Pressing the test button will run the specified number of time-steps and update the box below to show the availability that was found. Setting the best seed to zero and repeatedly pressing the test button will give an idea of the range of results which might be expected. Setting the best seed to anything non-zero will yield the same results for a given transition matrix every time the test button is pressed. If the synthesise matrix options are enabled, then testing will fill the right-hand grid with the modelled time-series.
Electrical
Figure 5: Electrical Losses Tab
Electrical losses (figure 5) can be a user-input fixed percentage or Openwind can calculate the electrical losses based on the collector system created by the cost of energy module. In order to use the electrical loss calculator, the workbook must be setup for cost of energy optimisation and all turbines must be reachable with the current electrical system settings. The electrical loss module assumes nominal voltages and will, therefore, tend to be slightly conservative in terms of line losses. At present it does not take account of power factor compensation. See Section below for information on setting up and using the electrical losses calculation.
Environment
Figure 6: Environmental Losses Tab
The Environmental energy losses (figure 6) can be defined in different ways depending on the loss. It is possible for the user to input a fixed value for any of the items on this page by checking the check box and inputting a value in percent. However, the default is for these losses to be spatially varying and determined by raster layers whose interpretation has been set to that particular loss type.

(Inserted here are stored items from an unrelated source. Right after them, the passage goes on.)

-- ==== Sys2Proof/Proofs/KvLengths.lean ====
section
/-! PROOFS. Lengths and marks of streams (R228, R278) and prefetches (R231): what a truncation leaves of the contexts and of the appends
besides those that it discards, what a prefetch starts, and the obligation about KLEN, KMARK, KTRUNC and KPF. -/

namespace Sys2Proof.Machine

/-- Steps one after the other that each keep a reflexive and transitive relation keep it together. -/
theorem foldl_rel {α β : Type} {R : α → α → Prop} (refl : ∀ a, R a a) (trans : ∀ {a b c}, R a b → R b c → R a c)
    {f : α → β → α} (hf : ∀ a b, R a (f a b)) (l : List β) (a : α) : R a (l.foldl f a) := by
  induction l generalizing a with
  | nil => exact refl a
  | cons b r ih => exact trans (hf a b) (ih _)

/-! ### What the pages of a truncation leave (R278) -/

/-- The registers and store counts of every context stand, and the bundle in progress; in partition `p` the appends. -/
structure State.Frees (p : Nat) (s t : State) : Prop where
  issue : t.issue = s.issue
  ctx : ∀ n cx, (t.ctx n cx).regs = (s.ctx n cx).regs ∧ (t.ctx n cx).os = (s.ctx n cx).os
  appends : (t.part p).appends = (s.part p).appends

theorem State.Frees.refl (p : Nat) (s : State) : s.Frees p s := ⟨rfl, fun _ _ => ⟨rfl, rfl⟩, rfl⟩

theorem State.Frees.trans {p : Nat} {s t u : State} (h : s.Frees p t) (h' : t.Frees p u) : s.Frees p u :=
  ⟨h'.issue.trans h.issue, fun n cx => ⟨(h'.ctx n cx).1.trans (h.ctx n cx).1, (h'.ctx n cx).2.trans (h.ctx n cx).2⟩,
    h'.appends.trans h.appends⟩

/-- A change to the partition beside its appends. -/
theorem frees_modPart (s : State) (p : Nat) {f : Part → Part} (h : ∀ x, (f x).appends = x.appends) : s.Frees p (s.modPart p f) :=
  ⟨rfl, fun _ _ => ⟨rfl, rfl⟩, by rw [part_modPart, h]⟩

theorem frees_kPoke (s : State) (p a n v : Nat) : s.Frees p (s.kPoke p a n v) :=
  ⟨kPoke_issue .., fun _ _ => by rw [kPoke_ctx]; exact ⟨rfl, rfl⟩, by rw [kPoke_part]⟩

theorem frees_kAddPages (s : State) (p i root : Nat) (d : Int) : s.Frees p (s.kAddPages p i root d) := by
  unfold State.kAddPages
  split
  · exact frees_kPoke ..
  · exact .refl p s

/-- What every change to a numbered value keeps, a change to all of them keeps. -/
theorem aget_map_keeps {α β : Type} (q : α → β) (f : Nat × α → Nat × α) (key : ∀ x, (f x).1 = x.1) (keeps : ∀ x, q (f x).2 = q x.2)
    (l : List (Nat × α)) (n : Nat) (d : α) : q (aget (l.map f) n d) = q (aget l n d) := by
  induction l with
  | nil => rfl
  | cons a r ih =>
    have pair : f a = (a.1, (f a).2) := Prod.ext (key a) rfl
    rw [List.map_cons, pair, aget, aget]
    split
    · exact keeps a
    · exact ih

/-- Captured accesses lie beside the registers of their contexts. -/
theorem frees_mapCaptured (s : State) (p : Nat) (f : SlotRec → Obstacle → Origin → Origin) : s.Frees p (s.mapCaptured p f) := by
  refine ⟨rfl, fun n cx => ?_, ?_⟩
  · refine Prod.ext_iff.1 (aget_map_keeps (fun x : Tile => ((x.ctx cx).regs, (x.ctx cx).os)) _ (fun x => ?_) (fun x => ?_)
      s.tiles n {})
    · dsimp only
      split <;> rfl
    · dsimp only
      split
      · cases cx <;> rfl
      · rfl
  · unfold State.mapCaptured
    rw [part_modPart]
    rfl

/-- The word of a page that goes is cleared. -/
def State.kClear (s : State) (p root n : Nat) (v : Bool) : State :=
  match s.kSlot p root n v with
  | some a => s.kPoke p a 8 0
  | none => s

/-- The frame or the spill space of a page that goes, whose word was `w`, goes back to its pool, where no fetch of the page is to do
that. -/
def State.kGiveBack (s : State) (p i root n : Nat) (v : Bool) (w : Dword) : State :=
  let fetching := (s.part p).fetches.any fun f => f.stream == i && f.pageNo == n && f.value == v && !f.freed
  let late := ((s.part p).appends.filter fun a => a.stream == i && a.pos / 64 == n).map (·.id)
  match pageState w with
  | 1 => (s.kAddPages p i root (-1)).modPart p fun x => { x with returning := x.returning ++ [(pageLoc w, late)] }
  | _ =>
    if fetching then s.modPart p fun x => { x with fetches := x.fetches.map fun f =>
      if f.stream = i ∧ f.pageNo = n ∧ f.value = v then { f with freed := true } else f }
    else if pageState w = 2 then s.modPart p fun x => { x with spillFree := insertNat (pageLoc w) x.spillFree }
    else s

/-- A page that goes: its row stays with the captured loads, its word is cleared, its place is given back. -/
def State.kDrop (s : State) (p i root : Nat) (x : Nat × Bool × Dword) : State :=
  ((if pageState x.2.2 = 1 then s.kKeepRows p i root x.1 x.2.1 (pageLoc x.2.2) else s).kClear p root x.1 x.2.1).kGiveBack p i root x.1
    x.2.1 x.2.2

/-- The fetches of pages at and beyond a new length that append for their frames alone have no page to bring. -/
def State.kForget (s : State) (p i root len : Nat) : State :=
  s.modPart p fun x => { x with fetches := x.fetches.map fun f =>
    if f.stream = i ∧ f.root = root ∧ (len + 63) / 64 ≤ f.pageNo ∧ pageState f.word = 0 then { f with freed := true } else f }

/-- Page by page, the pages at and beyond a new length go. -/
theorem kFree_eq (s : State) (p i len : Nat) : s.kFree p i len =
    ((s.kForget p i (s.kRoot p i) len).kPagesFrom p (s.kRoot p i) ((len + 63) / 64)).foldl (fun u x => u.kDrop p i (s.kRoot p i) x)
      (s.kForget p i (s.kRoot p i) len) := rfl

theorem frees_kClear (s : State) (p root n : Nat) (v : Bool) : s.Frees p (s.kClear p root n v) := by
  unfold State.kClear
  split
  · exact frees_kPoke ..
  · exact .refl p s

theorem frees_kGiveBack (s : State) (p i root n : Nat) (v : Bool) (w : Dword) : s.Frees p (s.kGiveBack p i root n v w) := by
  unfold State.kGiveBack
  dsimp only
  split
  · exact (frees_kAddPages ..).trans (frees_modPart _ p (by exact fun _ => rfl))
  · split
    · exact frees_modPart _ p (by exact fun _ => rfl)
    · split
      · exact frees_modPart _ p (by exact fun _ => rfl)
      · exact .refl p s

theorem frees_kDrop (s : State) (p i root : Nat) (x : Nat × Bool × Dword) : s.Frees p (s.kDrop p i root x) := by
  have kept : s.Frees p (if pageState x.2.2 = 1 then s.kKeepRows p i root x.1 x.2.1 (pageLoc x.2.2) else s) := by
    split
    · exact frees_mapCaptured ..
    · exact .refl p s
  exact kept.trans ((frees_kClear ..).trans (frees_kGiveBack ..))

theorem frees_kForget (s : State) (p i root len : Nat) : s.Frees p (s.kForget p i root len) :=
  frees_modPart s p (by exact fun _ => rfl)

theorem frees_kFree (s : State) (p i len : Nat) : s.Frees p (s.kFree p i len) := by
  rw [kFree_eq]
  exact (frees_kForget ..).trans (foldl_rel (State.Frees.refl p) State.Frees.trans (fun u x => frees_kDrop u p i _ x) _ _)

theorem frees_kSweep (s : State) (p : Nat) : s.Frees p (s.kSweep p) := by
  unfold State.kSweep
  exact frees_modPart s p (by exact fun _ => rfl)

/-! ### Truncation (R228, R278) -/

/-- An append that a truncation of stream `n` to the length `cut` discards. -/
def Append.cutAt (e : Append) (n cut : Nat) : Append := if e.stream = n ∧ cut ≤ e.pos then { e with dropped := true } else e

/-- A truncation before its pages go: the length has fallen (R355), the appends beyond it are discarded. -/
def State.shortened (s : State) (p n cut : Nat) : State :=
  (s.kSetLen p n cut).modPart p fun x => { x with appends := x.appends.map (·.cutAt n cut) }

theorem kCut_eq (s : State) (p n cut : Nat) : s.kCut p n cut = ((s.shortened p n cut).kFree p n cut).kSweep p := rfl

/-- A truncation leaves registers and store counts, and discards the appends at and beyond the new length. -/
theorem kCut_keeps (s : State) (p n cut : Nat) : (s.kCut p n cut).issue = s.issue ∧
    (∀ t cx, ((s.kCut p n cut).ctx t cx).regs = (s.ctx t cx).regs ∧ ((s.kCut p n cut).ctx t cx).os = (s.ctx t cx).os) ∧
    ((s.kCut p n cut).part p).appends = (s.part p).appends.map (·.cutAt n cut) := by
  obtain ⟨issue, ctx, appends⟩ := (frees_kFree (s.shortened p n cut) p n cut).trans (frees_kSweep _ p)
  rw [kCut_eq]
  refine ⟨issue.trans ?_, fun t cx => ?_, appends.trans ?_⟩
  · simp [State.shortened, State.kSetLen]
  · have same : (s.shortened p n cut).ctx t cx = s.ctx t cx := by
      simp [State.shortened, State.kSetLen]
    rw [← same]
    exact ctx t cx
  · simp only [State.shortened, part_modPart, State.kSetLen, kPoke_part]

/-- A truncation changes the length alone among what the walkers read. -/
theorem shortened_tables {s u : State} {p n cut : Nat} (gddr : (s.kSetLen p n cut).gddr = u.gddr) (part : s.part p = u.part p) :
    u.SameTables p (s.shortened p n cut) := by
  have kept : (s.kSetLen p n cut).part p = u.part p := (kPoke_part ..).trans part
  refine sameTables_modPart gddr ?_
  rw [kept]
  exact ⟨rfl, rfl, rfl⟩

theorem kForget_tables (s : State) (p i root len : Nat) : s.SameTables p (s.kForget p i root len) :=
  sameTables_modPart rfl (by exact ⟨rfl, rfl, rfl⟩)

/-- Where no page stands at or beyond the new length, a truncation changes nothing in GDDR-7 besides, and no tile. -/
theorem kCut_pageless {s u : State} {p n cut : Nat} (tables : u.SameTables p (s.shortened p n cut))
    (h : u.kPagesFrom p (u.kRoot p n) ((cut + 63) / 64) = []) :
    (s.kCut p n cut).gddr = u.gddr ∧ (s.kCut p n cut).tiles = s.tiles := by
  have none : ((s.shortened p n cut).kForget p n ((s.shortened p n cut).kRoot p n) cut).kPagesFrom p
      ((s.shortened p n cut).kRoot p n) ((cut + 63) / 64) = [] := by
    rw [(kForget_tables ..).kPagesFrom, tables.kRoot, tables.kPagesFrom, h]
  rw [kCut_eq, kFree_eq, none, List.foldl_nil]
  exact ⟨tables.gddr, kPoke_tiles ..⟩

/-! ### Prefetches (R231) -/

/-- Nothing but the fetches of the partitions, their numbers and durations, and the log of refused reads has changed. -/
def State.Prefetches (s t : State) : Prop :=
  (∃ ps fresh free log, t = { s with parts := ps, fresh := fresh, free := free, ensign := { s.ensign with log := log } }) ∧
    ∀ q, { t.part q with fetches := [] } = { s.part q with fetches := [] }

theorem State.Prefetches.refl (s : State) : s.Prefetches s := ⟨⟨_, _, _, _, rfl⟩, fun _ => rfl⟩

theorem State.Prefetches.trans {s t u : State} (h : s.Prefetches t) (h' : t.Prefetches u) : s.Prefetches u := by
  obtain ⟨⟨ps, fresh, free, log, rfl⟩, parts⟩ := h
  obtain ⟨⟨ps', fresh', free', log', rfl⟩, parts'⟩ := h'
  exact ⟨⟨_, _, _, _, rfl⟩, fun q => (parts' q).trans (parts q)⟩

theorem prefetches_kTrace (s : State) (p n root pos : Nat) (v : Bool) : s.Prefetches (s.kTrace p n root pos v) := by
  obtain ⟨log, e⟩ := kTrace_frame s p n root pos v
  rw [e]
  exact ⟨⟨_, _, _, _, rfl⟩, fun _ => rfl⟩

/-- A fetch that runs already, or one that is started. -/
theorem prefetches_kFetch (s : State) (p n root k : Nat) (v : Bool) : s.Prefetches (s.kFetch p n root k v).2 := by
  unfold State.kFetch
  split
  · exact .refl s
  · refine ⟨⟨_, _, _, _, rfl⟩, fun q => ?_⟩
    by_cases e : p = q
    · subst e
      simp only [part_modPart]
      rfl
    · simp only [part_modPart_other _ e]
      rfl

/-! ### The slots -/

section
variable {s : State} {i : Issue} {gd : BitVec 3} {h a d : BitVec 6} {o : Opnds} {hd : Dword} (stream : s.Stream i h.toNat hd)
include stream

/-- A slot on a stream whose register passes the checks. -/
theorem onStream_past (src : List Rd) (r : SlotRec) (pos : Nat) (f : Nat → State) :
    (s.past i src).onStream r h.toNat pos f = f (hIndex hd) := by
  simp only [State.onStream, past_here, past_kHandle, stream.handle]

/-- A prefetch of a position. -/
theorem execKpf_prefetches (hx : s.Executes i gd [srcS a] o) :
    ∃ t, execKpf gd h a s = .next t ∧ (s.past i [srcS a]).Prefetches t := by
  rw [execKpf, runSlot_executes hx]
  refine ⟨_, rfl, ?_⟩
  simp only [past_here, past_kHandle, stream.handle]
  refine iteInduction (fun _ => .refl _) fun _ => foldl_rel .refl .trans (fun u v => ?_) _ _
  exact iteInduction (fun _ => (prefetches_kTrace ..).trans (prefetches_kFetch ..)) fun _ => prefetches_kTrace ..

variable (out : (s.ctx i.tile i.cx).lane = none)
include out

theorem execKlen_outside (hx : s.Executes i gd [] o) : execKlen gd d h s =
    .next (s.sends i [] (s.toS i d 2 (BitVec.ofNat 64 (s.kLen (s.partOf i.tile) (hIndex hd))))) := by
  rw [execKlen, runSlot_executes hx, onStream_past stream, past_here, past_kSeen_outside out, pushS_past hx.first]

theorem execKmark_outside (hx : s.Executes i gd [] o) : execKmark gd h s =
    .next ((s.past i []).kSetMark (s.partOf i.tile) (hIndex hd) (s.kLen (s.partOf i.tile) (hIndex hd))) := by
  rw [execKmark, runSlot_executes hx, onStream_past stream]
  simp only [past_here, past_cur, past_partOf, inRound_outside out, Bool.false_eq_true, if_false]
  rfl

/-- A truncation by the mark and the length of its stream (R222, R228). -/
theorem execKtrunc_outside (hx : s.Executes i gd [srcS a] o) : execKtrunc gd h a s = .next (
    if o.s0.toNat < s.kMark (s.partOf i.tile) (hIndex hd) then s.raises i [srcS a] o Cause.kvh (kInfo h.toNat 6 o.s0.toNat)
    else if s.kLen (s.partOf i.tile) (hIndex hd) ≤ o.s0.toNat then s.past i [srcS a]
    else (s.past i [srcS a]).kCut (s.partOf i.tile) (hIndex hd) o.s0.toNat) := by
  rw [execKtrunc, runSlot_executes hx, onStream_past stream]
  simp only [past_here, past_cur, past_partOf, inRound_outside out, Bool.false_eq_true, if_false, raise_past]
  rfl

end

/-- Settles O44: each slot by the length and the mark of its stream; a truncation by what it keeps, a prefetch by what alone it may
change. -/
theorem lengthsOfStreams : Obligations.LengthsOfStreams := by
  unfold Obligations.LengthsOfStreams
  intro s i st gd h a d o hd out stream p n ent len mark cut
  refine ⟨fun hx => ⟨?_, ?_⟩, fun hx => ?_⟩
  · exact (execKlen.eq_1 ..).trans (execKlen_outside stream out hx)
  · exact execKmark_outside stream out hx
  have trunc : exec (.ktrunc st gd h a) s = _ := execKtrunc_outside stream out hx
  refine ⟨fun below => ?_, fun above beyond => ?_, fun above inside => ?_, ?_⟩
  · rw [trunc, if_pos (by exact below)]
    rfl
  · rw [trunc, if_neg (by exact Nat.not_lt.2 above), if_pos (by exact beyond)]
  · rw [trunc, if_neg (by exact Nat.not_lt.2 above), if_neg (by exact Nat.not_le.2 inside)]
    obtain ⟨issue, ctx, appends⟩ := kCut_keeps (s.past i [srcS a]) p n cut
    exact ⟨_, rfl, issue, ctx, appends, fun pageless => kCut_pageless (shortened_tables (kPoke_gddr ..) rfl) pageless⟩
  · obtain ⟨t, run, ⟨ps, fresh, free, log, rfl⟩, parts⟩ := execKpf_prefetches stream hx
    exact ⟨_, run, rfl, parts⟩

end Sys2Proof.Machine
end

In addition to being able to calculate the losses from loss rasters, it is also possible to calculate the low/high temperature shutdown loss using the time series energy capture. If a time series energy capture is run with the option checked to “Include effects of low and high temperature shutdown” then this will override any value entered above or present in a raster.
The checkboxes on the right-hand side allow the blade soiling loss and the blade degradation loss to be run as power curve shifts in TSEC mode which are then iterated to give either the user-input or the raster-provided value depending on the states of the left hand check-boxes. In frequency domain energy capture they will both be run as simple chained efficiency losses.
Curtailments
Figure 7: Curtailment Losses
The Curtailment losses tab (figure 7) specifies losses due to various curtailments. It is important to keep track of whether a curtailment is modelled elsewhere in the software and if so these curtailments should be set to zero or will be additional.